* _EXERCISE AIM_
Please reproduce exactly the lines from the start of the records through the one containing "take values. -/", and nothing more.

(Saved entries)
-- ==== Sys2Proof/Tests/Slice0.lean ====
section
/-! SUPPORT. The model's own tests: ill-formed commands refused, and for every statement a state and operands that meet its
hypotheses. -/

namespace Sys2Proof.Tests

set_option Elab.async false

open Sys2Proof Sys2Proof.Machine

/-! ### States for the tests -/

/-- Register fields take values. -/
def puts (l : List (Fld × Nat)) (s : State) : State := l.foldl (fun t x => t.put x.1 x.2) s

/-- The block out of reset, its engines at work. -/
def live : State :=
  { State.reset with boot := { State.reset.boot with inReset := false }, eng := Vector.replicate 14 EngSt.reset,
                     credits := ⟨0, 0, 0, 0, 16, 16, 64, 16⟩ }

/-- A frame whose program runs: 64 bytes there, its end not yet, leaving on port 1. -/
def fr : Frame :=
  { fctr := 1, bytes := List.replicate 64 0, dep := [], eof := false, stamps := Vector.replicate 4 ⟨0, 0, 0⟩, thru := false,
    prog := .running, cur := 0, left := 0, egress := some 1, ques := [], dupKey := none,
    fate := ⟨none, false, false, false, false, false, false, false, false, false⟩, sent := false, swap := false, age := 0 }

/-- Port 0 enabled: a tun of 4 grains, process images of 64 bytes. -/
def sqCells : State :=
  puts [(Reg.PX.STAT.ENACT 0, 1), (Reg.LP.STAT.DEPTHACT 0, 4), (Reg.PI.INSIZE.SIZE 0, 64), (Reg.PI.OUTSIZE.SIZE 0, 64)] live

/-- The state a command answers; the reset state where it stops. -/
def after (r : Res) : State := match r with
  | .next t => t
  | _ => State.reset

/-- Port 0 with the frame, a microword at address 5, and the sequencer there. -/
def sq (f : Frame) (w : Word32) : State :=
  sqCells.setPort 0 { PortSt.reset with tun := [f], cs := [(5, w.toNat)], seq := { Seq.reset with upc := 5, fresh := true } }

/-- Port 0 with the frame, at the start of the routine of a wire op. -/
def wi (f : Frame) (opc : BitVec 8) (w : BitVec 24) : State :=
  sqCells.setPort 0 { PortSt.reset with tun := [f], seq := { Seq.reset with opc := opc, wop := w, upc := 5, fresh := true } }

theorem at_micro (f : Frame) (u : UOp) (hf : f.prog = .running) (h : decodeU (encodeU u) = .op u) :
    AtMicro (sq f (encodeU u)) 0 f u := by
  refine ⟨?_, ?_, rfl⟩
  · simp [State.running, sq, hf]
  · simpa [fetchU, csWord, sq, Seq.reset, lookup] using h

theorem at_wire (f : Frame) (opc : BitVec 8) (w : BitVec 24) (hf : f.prog = .running) : AtWire (wi f opc w) 0 f opc.toNat := by
  refine ⟨?_, rfl, ?_⟩ <;> simp [State.running, wi, hf]

/-- A configuration image (R371, R372): the record START of ME0 at 0x1234, signed with a key of the tests outside Lean. -/
def image : List Byte := bytesBE 176
  0x4749524b010000000300000000000000b00000000000000000000000000000008e533b6fa0bf7b4625bb30667c01fb607ef9f8b8a80fef5b300628703187b2a373eb1dbde03318366d069f83a6f5900053c73633cb041b21c55e1a86c1f400b40400000008000000000034120000000051590b7a515140d2d784c85608668fdfef8c82fd1f5be52421554a0dc3d033edb3fccd728d2136cfb5d767d5b7c9fea615f5fbfe0bfa2f4ddb154da1c1763e32
/-- KEY_HASH of the test key: the SHA-256 of its 64 bytes. -/
def keyHash : BitVec 256 := 0x90d419e0703142c79ffc0ba1c01843b35d76fe8b24fdaf605a44c048e3f03822

theorem ok_of_toOption {α : Type} {x : Except Nat α} {a : α} (h : x.toOption = some a) : x = .ok a := by
  cases x with
  | error e => simp [Except.toOption] at h
  | ok b => simp [Except.toOption] at h; rw [h]

/-- The image passes every check of R377. -/
theorem image_accepted : checkImage image keyHash 0 = .ok [.start [(0, 0x1234)]] := ok_of_toOption (by decide +kernel)

/-! ### Ill-formed commands are refused -/

theorem ill_grain : (Instr.grainAvailable 0 (List.replicate 15 0) false false ⟨false, false⟩ 0 0).wf = false := by decide
theorem ill_grain_last : (Instr.grainAvailable 0 [] true false ⟨false, false⟩ 0 0).wf = false := by decide
theorem ill_grain_tap : (Instr.grainAvailable 0 [1] true false ⟨false, false⟩ 0 16).wf = false := by decide
theorem ill_txDescriptorStart : (Instr.txDescriptorStart 0 16).wf = false := by decide
theorem ill_txLaunch : (Instr.txLaunch 0 16).wf = false := by decide
theorem ill_permitRequest : (Instr.permitRequest 19 3).wf = false := by decide
theorem ill_thruLaunch : (Instr.thruLaunch ⟨0, 16⟩).wf = false := by decide
theorem ill_startUp : (Instr.startUp ⟨true, 0⟩ true ⟨[], []⟩ [] 0).wf = false := by decide
theorem ill_icacheFill : (Instr.icacheFill 0 0 (List.replicate 65 0) false 0).wf = false := by decide
theorem ill_setAliasWrite : (Instr.setAliasWrite 14 0x2400008 (List.replicate 9 0)).wf = false := by decide
theorem ill_clearAliasWrite : (Instr.clearAliasWrite 14 0x4400008 []).wf = false := by decide
theorem ill_slaveAccess : (Instr.slaveAccess true 1 4 false 0 true 0 [] true).wf = false := by decide
theorem ill_masterResponse : (Instr.masterResponse 0 true [1] false false).wf = false := by decide

/-! ### Resets and start-up -/

theorem wit_resetCommands : let s := live
    s.on Reg.DBG.LOCK.ERASING = false ∧ (s.put Reg.DBG.LOCK.ERASING 1).on Reg.DBG.LOCK.ERASING = true ∧
    (let t := s.put Reg.GLB.WDOG.PER.MS 1
     t.get Reg.GLB.WDOG.PER.MS ≠ 0 ∧ t.on Reg.DBG.WDHOLD.HOLD = false ∧ t.boot.inReset = false ∧ t.on Reg.DBG.LOCK.ERASING = false ∧
     hasPartner t = false) ∧
    (let t := puts [(Reg.GLB.WDOG.PER.MS, 1), (Reg.TWN.CTRL.LEVEL, 3), (Reg.TWN.STAT.STATE, 4), (Reg.GLB.MI.LINK.LINK, 256)] s
     hasPartner t = true ∧ t.bit Reg.GLB.MI.LINK.LINK 8 = true) := by decide +kernel

theorem run_reset_short : exec (.rstNAssert 19) live = .fault .resetPulseTooShort := rfl
/-- A block reset by pin sets the reset cause POR or PIN at the release; the boot PREF survives (R391). -/
theorem run_reset_aon : let s := puts [(Reg.GLB.BOOT.CTRL.PREF, 1), (Reg.PX.CTRL.EN 0, 1)] live
    let t := after (exec (.rstNAssert 20) s)
    t.get Reg.GLB.BOOT.CTRL.PREF = 1 ∧ t.get (Reg.PX.CTRL.EN 0) = 0 := by decide +kernel

/-- A start-up: the release with a good and with a bad repair record, and the four outcomes of the choice of a slot. -/
theorem wit_repairGood (l : List Bool) (h : l.length = 2048) : ∃ r : List Bool, r.length = 2064 ∧ repairGood r = true := by
  refine ⟨l ++ (List.range 16).map (fun i => (l.foldl crc16Step 0xFFFF#16).getLsbD (15 - i)), by simp [h], ?_⟩
  have e : 2048 = l.length := h.symm
  unfold repairGood
  rw [e, List.take_left, List.drop_left, List.take_of_length_le (by simp)]
  simp
theorem wit_startUp_release : State.reset.boot.inReset = true ∧ State.reset.get Reg.GLB.BOOT.CTRL.PREF < 2 ∧
    live.boot.inReset = false ∧ (∃ r : List Bool, r.length = 2064 ∧ repairGood r = true) ∧ repairGood [] = false :=
  ⟨rfl, by decide +kernel, rfl, wit_repairGood (List.replicate 2048 false) List.length_replicate, by decide +kernel⟩
theorem wit_startUp_image : let s := live.put Reg.GLB.BOOT.STAT.STAGE 2
    s.boot.inReset = false ∧ s.get Reg.GLB.BOOT.STAT.STAGE = 2 ∧ s.on Reg.GLB.BOOT.STAT.SRC = false ∧
    (s.put Reg.GLB.BOOT.STAT.SRC 1).on Reg.GLB.BOOT.STAT.SRC = true ∧ stagingMapped s (stagedLength image) = true ∧
    stagedLength image = image.length ∧ checkImage image keyHash 0 = .ok [.start [(0, 0x1234)]] ∧
    checkImage [] keyHash 0 = .error 2 ∧ s.boot.tries = [] ∧
    ({ s with boot := { s.boot with tries := [1] } } : State).boot.tries = [1] := by
  refine ⟨rfl, by decide +kernel, by decide +kernel, by decide +kernel, by decide +kernel, by decide +kernel, image_accepted, rfl, rfl, rfl⟩
theorem wit_startUp_start : let s := (live.put Reg.GLB.BOOT.STAT.STAGE 5)
    let t : State := { s with boot := { s.boot with accepted := true } }
    s.boot.accepted = false ∧ t.boot.accepted = true ∧ t.get Reg.GLB.BOOT.STAT.STAGE = 5 ∧ t.boot.inReset = false := by decide +kernel
theorem wit_startUp_cluster : let s := live.put (Reg.PX.STAT.ENACT 2) 1
    s.cluUp 1 = true ∧ (domPorts 2).any (fun p => s.on (Reg.PX.STAT.ENACT p)) = true ∧
    (domPorts 1).any (fun p => s.on (Reg.PX.STAT.ENACT p)) = false ∧ (live.put (Reg.PWR.STAT.CL0) 2).cluUp 0 = false := by decide +kernel
/-- The check waits for its permit and has it; the loads go on, and one has failed. -/
theorem wit_startUp_job : let s := live.put Reg.GLB.BOOT.STAT.STAGE 2
    let job (a k : Bool) (f : List Nat) : State := { s with boot := { s.boot with job := some ⟨a, k, false, [], [], f⟩ } }
    s.bootRuns = true ∧ State.reset.bootRuns = false ∧ s.boot.job = none ∧ (job true false []).holds cryPermitReq = false ∧
    (askPermit cryPermitReq 0 (job true false [])).hasRequest cryPermitReq = true ∧
    ({ job true false [] with permit := ⟨[(cryPermitReq, 24)], [], []⟩ } : State).holds cryPermitReq = true ∧
    loadsFailed (job false true []) ⟨false, true, false, [], [], []⟩ = false ∧
    loadsFailed ((job false true [0]).put (Reg.WSQ.CSLD.STAT.RESULT 0) 5) ⟨false, true, false, [], [], [0]⟩ = true ∧
    (loadsGoOn ⟨false, true, false, [], [], []⟩ (job false true [])).1.flight = [] ∧
    (loadsGoOn ⟨false, true, false, [], [(0, 0x60)], []⟩ (job false true [])).1.flight = [0] := by decide +kernel

/-- A host image of which external memory gives an error, or bytes; its reads wait for credits, or leave. -/
theorem wit_startUp_host : let s := live.put Reg.GLB.BOOT.STAT.SRC 1
    let b := hostBytes s (hostImage s) image false
    let fed : State := { s with credits := { s.credits with cmd := 64, wd := 64 } }
    (sourceRead 11 loaderReq (hostImage s) (max 0x60 b.1.length) b s).1 = false ∧
    (sourceRead 11 loaderReq (hostImage s) (max 0x60 b.1.length) b fed).1 = true ∧ b.2 = false ∧
    (hostBytes s (hostImage s) [] true).2 = true ∧
    (live.modClu 0 (fun c => { c with restore := some ⟨true, false, false, [], [], []⟩ }) |>.clu 0).restore.isSome = true ∧
    (live.clu 0).restore = none := by decide +kernel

* _TASK RESPONSE_
-- ==== Sys2Proof/Tests/Slice0.lean ====
section
/-! SUPPORT. The model's own tests: ill-formed commands refused, and for every statement a state and operands that meet its
hypotheses. -/

namespace Sys2Proof.Tests

set_option Elab.async false

open Sys2Proof Sys2Proof.Machine

/-! ### States for the tests -/

/-- Register fields take values. -/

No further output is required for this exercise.